Business, China, Company Strategy, Economics, Oil & Gas, US
By John Richardson on 08-Oct-2015

By John Richardson

THERE are few other genuine long-term bright spots in the US economy other than shale oil and shale gas unless you are at the very top of the economic pile and so US-oil-production-2000_2015-1view cloud computing, social media and internet search engines as equivalent to “Morning in America” again.

Cloud computing, social media and internet search engines don’t create enough middle class average-income jobs, and it is more of these jobs that the US is going to desperately need as it struggles to deal with a new global recession/depression.

US oil industry executives are thus making a good case when they say that lifting the US oil export ban will create 630,000 jobs within five years.

Stacked up against this claim are refinery workers who worry about their jobs because the domestic glut in oil guarantees lots of very cheap oil to make gasoline and diesel etc. Environmental groups are also against lifting the ban.

 Money obviously talks, though, and so another statistic might determine the outcome of this debate: US oil revenues will rise by no less than $25 billion by 2025 if the ban is lifted, according to an Energy Information Administration estimate.

But regardless of the outcome of this latest attempt to lift the export ban, I believe that politicians on both the left and right will become more and more conscious of the need to something, anything, about the “squeezed middle classes”.

Popular resentment can only rise as it becomes clear that the monetary policies of the Federal Reserve have not only failed America, but have also failed the world. So if it isn’t a lifting of the crude-oil export ban, why not trade protectionism? The pressure to do something about “cheap Chinese imports” can only build as a result of the global deflationary cycle.

What does this latest attempt to lift the export ban also tell us about oil markets?

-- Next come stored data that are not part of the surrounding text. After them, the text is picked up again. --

@[simp] theorem settleVectors_page_enable (s : State) (p : Nat) :
    (getPage (settleVectors s) p).enable = (getPage s p).enable := (congrArg Page.enable (settleVectors_ctl s p) :)
@[simp] theorem settleSigns_page_enable (b s : State) (p : Nat) :
    (getPage (settleSigns b s) p).enable = (getPage s p).enable := (congrArg Page.enable (settleSigns_ctl b s p) :)
@[simp] theorem settleVectors_page_quiesce (s : State) (p : Nat) :
    (getPage (settleVectors s) p).quiesce = (getPage s p).quiesce := (congrArg Page.quiesce (settleVectors_ctl s p) :)
@[simp] theorem settleSigns_page_quiesce (b s : State) (p : Nat) :
    (getPage (settleSigns b s) p).quiesce = (getPage s p).quiesce := (congrArg Page.quiesce (settleSigns_ctl b s p) :)
@[simp] theorem settleVectors_page_softReset (s : State) (p : Nat) :
    (getPage (settleVectors s) p).softReset = (getPage s p).softReset := (congrArg Page.softReset (settleVectors_ctl s p) :)
@[simp] theorem settleSigns_page_softReset (b s : State) (p : Nat) :
    (getPage (settleSigns b s) p).softReset = (getPage s p).softReset := (congrArg Page.softReset (settleSigns_ctl b s p) :)
@[simp] theorem settleVectors_page_lockReq (s : State) (p : Nat) :
    (getPage (settleVectors s) p).lockReq = (getPage s p).lockReq := (congrArg Page.lockReq (settleVectors_ctl s p) :)
@[simp] theorem settleSigns_page_lockReq (b s : State) (p : Nat) :
    (getPage (settleSigns b s) p).lockReq = (getPage s p).lockReq := (congrArg Page.lockReq (settleSigns_ctl b s p) :)
@[simp] theorem settleVectors_page_enabled (s : State) (p : Nat) :
    (getPage (settleVectors s) p).enabled = (getPage s p).enabled := (congrArg Page.enabled (settleVectors_ctl s p) :)
@[simp] theorem settleSigns_page_enabled (b s : State) (p : Nat) :
    (getPage (settleSigns b s) p).enabled = (getPage s p).enabled := (congrArg Page.enabled (settleSigns_ctl b s p) :)
@[simp] theorem settleVectors_page_enabling (s : State) (p : Nat) :
    (getPage (settleVectors s) p).enabling = (getPage s p).enabling := (congrArg Page.enabling (settleVectors_ctl s p) :)
@[simp] theorem settleSigns_page_enabling (b s : State) (p : Nat) :
    (getPage (settleSigns b s) p).enabling = (getPage s p).enabling := (congrArg Page.enabling (settleSigns_ctl b s p) :)
@[simp] theorem settleVectors_page_shutdown (s : State) (p : Nat) :
    (getPage (settleVectors s) p).shutdown = (getPage s p).shutdown := (congrArg Page.shutdown (settleVectors_ctl s p) :)
@[simp] theorem settleSigns_page_shutdown (b s : State) (p : Nat) :
    (getPage (settleSigns b s) p).shutdown = (getPage s p).shutdown := (congrArg Page.shutdown (settleSigns_ctl b s p) :)
@[simp] theorem settleVectors_page_reenable (s : State) (p : Nat) :
    (getPage (settleVectors s) p).reenable = (getPage s p).reenable := (congrArg Page.reenable (settleVectors_ctl s p) :)
@[simp] theorem settleSigns_page_reenable (b s : State) (p : Nat) :
    (getPage (settleSigns b s) p).reenable = (getPage s p).reenable := (congrArg Page.reenable (settleSigns_ctl b s p) :)
@[simp] theorem settleVectors_page_fault (s : State) (p : Nat) :
    (getPage (settleVectors s) p).fault = (getPage s p).fault := (congrArg Page.fault (settleVectors_ctl s p) :)
@[simp] theorem settleSigns_page_fault (b s : State) (p : Nat) :
    (getPage (settleSigns b s) p).fault = (getPage s p).fault := (congrArg Page.fault (settleSigns_ctl b s p) :)
@[simp] theorem settleVectors_page_quiesced (s : State) (p : Nat) :
    (getPage (settleVectors s) p).quiesced = (getPage s p).quiesced := (congrArg Page.quiesced (settleVectors_ctl s p) :)
@[simp] theorem settleSigns_page_quiesced (b s : State) (p : Nat) :
    (getPage (settleSigns b s) p).quiesced = (getPage s p).quiesced := (congrArg Page.quiesced (settleSigns_ctl b s p) :)
@[simp] theorem settleVectors_page_lock (s : State) (p : Nat) :
    (getPage (settleVectors s) p).lock = (getPage s p).lock := (congrArg Page.lock (settleVectors_ctl s p) :)
@[simp] theorem settleSigns_page_lock (b s : State) (p : Nat) :
    (getPage (settleSigns b s) p).lock = (getPage s p).lock := (congrArg Page.lock (settleSigns_ctl b s p) :)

It is that US producers recognise that we are in a long-enduring era of abundant supply. Saudi Arabia will resolutely stick to its “market share” strategy as it has no other choice. Meanwhile, Iran will soon re-enter the global market and initially at least, it, too, will want to regain market share rather than push for higher prices.

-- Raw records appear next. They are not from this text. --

theorem barrierReady_quiet (n : Nat) (s : State) (b : Nat) (hss : Quiet s₀ s) : Quiet s₀ (barrierReady n s b) :=
    by
  unfold barrierReady
  repeat' (first
    | (with_reducible assumption)
    | (intro u; first | (refine (fun (_ : Quiet s₀ u) => ?_) ?_; clear_value u; rotate_left; dsimp -zeta only [u]; rotate_right) | clear_value u)
    | intro _ | lift_lets -underBinder | (with_reducible apply Quiet.ite) | (with_reducible apply Quiet.foldl)
    | (with_reducible apply aborted_quiet) | (with_reducible apply addError_quiet) | (with_reducible apply setCmd_quiet)
    | (with_reducible apply setConn_quiet) | split
    | (with_reducible refine Quiet.mk' ?_ rfl rfl rfl rfl rfl rfl rfl rfl rfl rfl rfl) | dsimp -zeta only)

theorem entryHanded_quiet (s : State) (n : Nat) (q : Nat) (status : Nat) (hss : Quiet s₀ s) : Quiet s₀
    (entryHanded s n q status) := by
  unfold entryHanded
  repeat' (first
    | (with_reducible assumption)
    | (intro u; first | (refine (fun (_ : Quiet s₀ u) => ?_) ?_; clear_value u; rotate_left; dsimp -zeta only [u]; rotate_right) | clear_value u)
    | intro _ | lift_lets -underBinder | (with_reducible apply Quiet.ite) | (with_reducible apply Quiet.foldl)
    | (with_reducible apply barrierReady_quiet) | (with_reducible apply endTrace_quiet)
    | (with_reducible apply revokeWindows_quiet) | (with_reducible apply stamp_quiet) | split
    | (with_reducible refine Quiet.mk' ?_ rfl rfl rfl rfl rfl rfl rfl rfl rfl rfl rfl) | dsimp -zeta only)

theorem xrdyHanded_quiet (s : State) (n : Nat) (q : Nat) (tmo : Nat) (hss : Quiet s₀ s) : Quiet s₀ (xrdyHanded s n
    q tmo) := by
  unfold xrdyHanded
  repeat' (first
    | (with_reducible assumption)
    | (intro u; first | (refine (fun (_ : Quiet s₀ u) => ?_) ?_; clear_value u; rotate_left; dsimp -zeta only [u]; rotate_right) | clear_value u)
    | intro _ | lift_lets -underBinder | (with_reducible apply Quiet.ite) | (with_reducible apply Quiet.foldl)
    | (with_reducible apply setCmd_quiet) | (with_reducible apply stamp_quiet) | split
    | (with_reducible refine Quiet.mk' ?_ rfl rfl rfl rfl rfl rfl rfl rfl rfl rfl rfl) | dsimp -zeta only)

theorem handEntry_quiet (s : State) (n : Nat) (e : Entry) (hss : Quiet s₀ s) : Quiet s₀ (handEntry s n e) := by
  unfold handEntry
  repeat' (first
    | (with_reducible assumption)
    | (intro u; first | (refine (fun (_ : Quiet s₀ u) => ?_) ?_; clear_value u; rotate_left; dsimp -zeta only [u]; rotate_right) | clear_value u)
    | intro _ | lift_lets -underBinder | (with_reducible apply Quiet.ite) | (with_reducible apply Quiet.foldl)
    | (with_reducible apply emitAll_quiet) | (with_reducible apply endTrace_quiet)
    | (with_reducible apply entryHanded_quiet) | (with_reducible apply grant_quiet) | (with_reducible apply issue_quiet)
    | (with_reducible apply pmcEvent_quiet) | (with_reducible apply setConn_quiet) | (with_reducible apply stamp_quiet)
    | (with_reducible apply xrdyHanded_quiet) | split
    | (with_reducible refine Quiet.mk' ?_ rfl rfl rfl rfl rfl rfl rfl rfl rfl rfl rfl) | dsimp -zeta only)

theorem drainEntries_quiet (n : Nat) (z0 : Nat) (z1 : State) (hsz1 : Quiet s₀ z1) : Quiet s₀ (drainEntries n z0
    z1) := by
  induction z0 generalizing z1 with
  | zero =>
    rw [drainEntries]
    repeat' (first
      | (with_reducible assumption)
      | (intro u; first | (refine (fun (_ : Quiet s₀ u) => ?_) ?_; clear_value u; rotate_left; dsimp -zeta only [u]; rotate_right) | clear_value u)
      | intro _ | lift_lets -underBinder | (with_reducible apply Quiet.ite) | (with_reducible apply Quiet.foldl)
      | (with_reducible apply handEntry_quiet) | split
      | (with_reducible refine Quiet.mk' ?_ rfl rfl rfl rfl rfl rfl rfl rfl rfl rfl rfl) | dsimp -zeta only)
  | succ z0 ih =>
    rw [drainEntries]
    repeat' (first
      | (with_reducible apply ih) | (with_reducible assumption)
      | (intro u; first | (refine (fun (_ : Quiet s₀ u) => ?_) ?_; clear_value u; rotate_left; dsimp -zeta only [u]; rotate_right) | clear_value u)
      | intro _ | lift_lets -underBinder | (with_reducible apply Quiet.ite) | (with_reducible apply Quiet.foldl)
      | (with_reducible apply handEntry_quiet) | split
      | (with_reducible refine Quiet.mk' ?_ rfl rfl rfl rfl rfl rfl rfl rfl rfl rfl rfl) | dsimp -zeta only)

theorem drain_quiet (s : State) (n : Nat) (hss : Quiet s₀ s) : Quiet s₀ (drain s n) := by
  unfold drain
  repeat' (first
    | (with_reducible assumption)
    | (intro u; first | (refine (fun (_ : Quiet s₀ u) => ?_) ?_; clear_value u; rotate_left; dsimp -zeta only [u]; rotate_right) | clear_value u)
    | intro _ | lift_lets -underBinder | (with_reducible apply Quiet.ite) | (with_reducible apply Quiet.foldl)
    | (with_reducible apply drainEntries_quiet) | split
    | (with_reducible refine Quiet.mk' ?_ rfl rfl rfl rfl rfl rfl rfl rfl rfl rfl rfl) | dsimp -zeta only)

theorem postEntry_quiet (s : State) (n : Nat) (e : Entry) (hss : Quiet s₀ s) : Quiet s₀ (postEntry s n e) := by
  unfold postEntry
  repeat' (first
    | (with_reducible assumption)
    | (intro u; first | (refine (fun (_ : Quiet s₀ u) => ?_) ?_; clear_value u; rotate_left; dsimp -zeta only [u]; rotate_right) | clear_value u)
    | intro _ | lift_lets -underBinder | (with_reducible apply Quiet.ite) | (with_reducible apply Quiet.foldl)
    | (with_reducible apply drain_quiet) | (with_reducible apply emit_quiet) | (with_reducible apply setConn_quiet)
    | split | (with_reducible refine Quiet.mk' ?_ rfl rfl rfl rfl rfl rfl rfl rfl rfl rfl rfl) | dsimp -zeta only)

theorem releaseHold_quiet (s : State) (q : Nat) (c : Command) (hss : Quiet s₀ s) : Quiet s₀ (releaseHold s q c) :=
    by
  unfold releaseHold
  repeat' (first
    | (with_reducible assumption)
    | (intro u; first | (refine (fun (_ : Quiet s₀ u) => ?_) ?_; clear_value u; rotate_left; dsimp -zeta only [u]; rotate_right) | clear_value u)
    | intro _ | lift_lets -underBinder | (with_reducible apply Quiet.ite) | (with_reducible apply Quiet.foldl)
    | (with_reducible apply setZone_quiet) | split
    | (with_reducible refine Quiet.mk' ?_ rfl rfl rfl rfl rfl rfl rfl rfl rfl rfl rfl) | dsimp -zeta only)

theorem complete_quiet (s : State) (q : Nat) (status : Nat) (result : Nat) (hss : Quiet s₀ s) : Quiet s₀ (complete
    s q status result) := by
  unfold complete
  repeat' (first
    | (with_reducible assumption)
    | (intro u; first | (refine (fun (_ : Quiet s₀ u) => ?_) ?_; clear_value u; rotate_left; dsimp -zeta only [u]; rotate_right) | clear_value u)
    | intro _ | lift_lets -underBinder | (with_reducible apply Quiet.ite) | (with_reducible apply Quiet.foldl)
    | (with_reducible apply aborted_quiet) | (with_reducible apply addError_quiet)
    | (with_reducible apply endTrace_quiet) | (with_reducible apply postEntry_quiet)
    | (with_reducible apply releaseHold_quiet) | (with_reducible apply revokeWindows_quiet)
    | (with_reducible apply setCmd_quiet) | split
    | (with_reducible refine Quiet.mk' ?_ rfl rfl rfl rfl rfl rfl rfl rfl rfl rfl rfl) | dsimp -zeta only)

theorem reject_quiet (s : State) (n : Nat) (cid : Nat) (op : Nat) (status : Nat) (hss : Quiet s₀ s) : Quiet s₀
    (reject s n cid op status) := by
  unfold reject
  repeat' (first
    | (with_reducible assumption)
    | (intro u; first | (refine (fun (_ : Quiet s₀ u) => ?_) ?_; clear_value u; rotate_left; dsimp -zeta only [u]; rotate_right) | clear_value u)
    | intro _ | lift_lets -underBinder | (with_reducible apply Quiet.ite) | (with_reducible apply Quiet.foldl)
    | (with_reducible apply addError_quiet) | (with_reducible apply bump_quiet) | (with_reducible apply pmcEvent_quiet)
    | (with_reducible apply postEntry_quiet) | split
    | (with_reducible refine Quiet.mk' ?_ rfl rfl rfl rfl rfl rfl rfl rfl rfl rfl rfl) | dsimp -zeta only)

theorem endWrite_quiet (status : Nat) (s : State) (q : Nat) (hss : Quiet s₀ s) : Quiet s₀ (endWrite status s q) :=
    by
  unfold endWrite
  repeat' (first
    | (with_reducible assumption)
    | (intro u; first | (refine (fun (_ : Quiet s₀ u) => ?_) ?_; clear_value u; rotate_left; dsimp -zeta only [u]; rotate_right) | clear_value u)
    | intro _ | lift_lets -underBinder | (with_reducible apply Quiet.ite) | (with_reducible apply Quiet.foldl)
    | (with_reducible apply complete_quiet) | (with_reducible apply revokeWindows_quiet) | split
    | (with_reducible refine Quiet.mk' ?_ rfl rfl rfl rfl rfl rfl rfl rfl rfl rfl rfl) | dsimp -zeta only)

theorem failWrite_quiet (s : State) (q : Nat) (status : Nat) (hss : Quiet s₀ s) : Quiet s₀ (failWrite s q status)
    := by
  unfold failWrite
  repeat' (first
    | (with_reducible assumption)
    | (intro u; first | (refine (fun (_ : Quiet s₀ u) => ?_) ?_; clear_value u; rotate_left; dsimp -zeta only [u]; rotate_right) | clear_value u)
    | intro _ | lift_lets -underBinder | (with_reducible apply Quiet.ite) | (with_reducible apply Quiet.foldl)
    | (with_reducible apply endWrite_quiet) | (with_reducible apply setZone_quiet) | split
    | (with_reducible refine Quiet.mk' ?_ rfl rfl rfl rfl rfl rfl rfl rfl rfl rfl rfl) | dsimp -zeta only)

theorem loseCommand_quiet (s : State) (q : Nat) (hss : Quiet s₀ s) : Quiet s₀ (loseCommand s q) := by
  unfold loseCommand
  repeat' (first
    | (with_reducible assumption)
    | (intro u; first | (refine (fun (_ : Quiet s₀ u) => ?_) ?_; clear_value u; rotate_left; dsimp -zeta only [u]; rotate_right) | clear_value u)
    | intro _ | lift_lets -underBinder | (with_reducible apply Quiet.ite) | (with_reducible apply Quiet.foldl)
    | (with_reducible apply complete_quiet) | (with_reducible apply failWrite_quiet) | split
    | (with_reducible refine Quiet.mk' ?_ rfl rfl rfl rfl rfl rfl rfl rfl rfl rfl rfl) | dsimp -zeta only)

theorem loseCommands_quiet (s : State) (n : Nat) (hss : Quiet s₀ s) : Quiet s₀ (loseCommands s n) := by
  unfold loseCommands
  repeat' (first
    | (with_reducible assumption)
    | (intro u; first | (refine (fun (_ : Quiet s₀ u) => ?_) ?_; clear_value u; rotate_left; dsimp -zeta only [u]; rotate_right) | clear_value u)
    | intro _ | lift_lets -underBinder | (with_reducible apply Quiet.ite) | (with_reducible apply Quiet.foldl)
    | (with_reducible apply loseCommand_quiet) | split
    | (with_reducible refine Quiet.mk' ?_ rfl rfl rfl rfl rfl rfl rfl rfl rfl rfl rfl) | dsimp -zeta only)

theorem discardEntries_quiet (s : State) (n : Nat) (hss : Quiet s₀ s) : Quiet s₀ (discardEntries s n) := by
  unfold discardEntries
  repeat' (first
    | (with_reducible assumption)
    | (intro u; first | (refine (fun (_ : Quiet s₀ u) => ?_) ?_; clear_value u; rotate_left; dsimp -zeta only [u]; rotate_right) | clear_value u)
    | intro _ | lift_lets -underBinder | (with_reducible apply Quiet.ite) | (with_reducible apply Quiet.foldl)
    | (with_reducible apply emitAll_quiet) | (with_reducible apply endTrace_quiet)
    | (with_reducible apply setConn_quiet) | split
    | (with_reducible refine Quiet.mk' ?_ rfl rfl rfl rfl rfl rfl rfl rfl rfl rfl rfl) | dsimp -zeta only)

theorem stopConn_quiet (s : State) (n : Nat) (st : ConnState) (hss : Quiet s₀ s) : Quiet s₀ (stopConn s n st) :=
    by
  unfold stopConn
  repeat' (first
    | (with_reducible assumption)
    | (intro u; first | (refine (fun (_ : Quiet s₀ u) => ?_) ?_; clear_value u; rotate_left; dsimp -zeta only [u]; rotate_right) | clear_value u)
    | intro _ | lift_lets -underBinder | (with_reducible apply Quiet.ite) | (with_reducible apply Quiet.foldl)
    | (with_reducible apply discardEntries_quiet) | (with_reducible apply loseCommands_quiet)
    | (with_reducible apply setConn_quiet) | split
    | (with_reducible refine Quiet.mk' ?_ rfl rfl rfl rfl rfl rfl rfl rfl rfl rfl rfl) | dsimp -zeta only)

Crucially, also, the demand side of the story tells us that there will be a lot of further downward pressure on oil prices. Not since 1989 has the global economy undergone such a major shift.

So from a US oil industry perspective it surely has to be a case of “if you cannot beat them, why not join them?” – i.e. “let’s get this ban lifted so we can also chase global market share as if we do the alternative of cutting production, prices are still likely to remain depressed”.

A vital part of this thinking is US shale oil’s ability to constantly innovate in order to further lower production costs.

This has confounded analysts who thought that the absolute minimum price that oil had to be to produce shale oil economically would always stay at $60 a barrel. Then they thought it was $45 a barrel, but it is now in the low $40s a barrel range for the most efficient producers.

Why on earth shouldn’t this process continue, especially given again politics? As the shale oil industry is such a vital and rare creator of decent middle class jobs, I wouldn’t be surprised at all if we see more tax breaks and other investment incentives that encourage further research and development.

And finally, what does this tell us about the oil price? Sadly, we can only be certain of one thing and that is extreme and unprecedented volatility over the next few years.

Prices could easily go back to $100 a barrel, but only on geopolitics and/or more misguided central bank stimulus. I think there is also a very good chance that prices could fall to as low as $25 a barrel, or remain close to today’s $50 a barrel.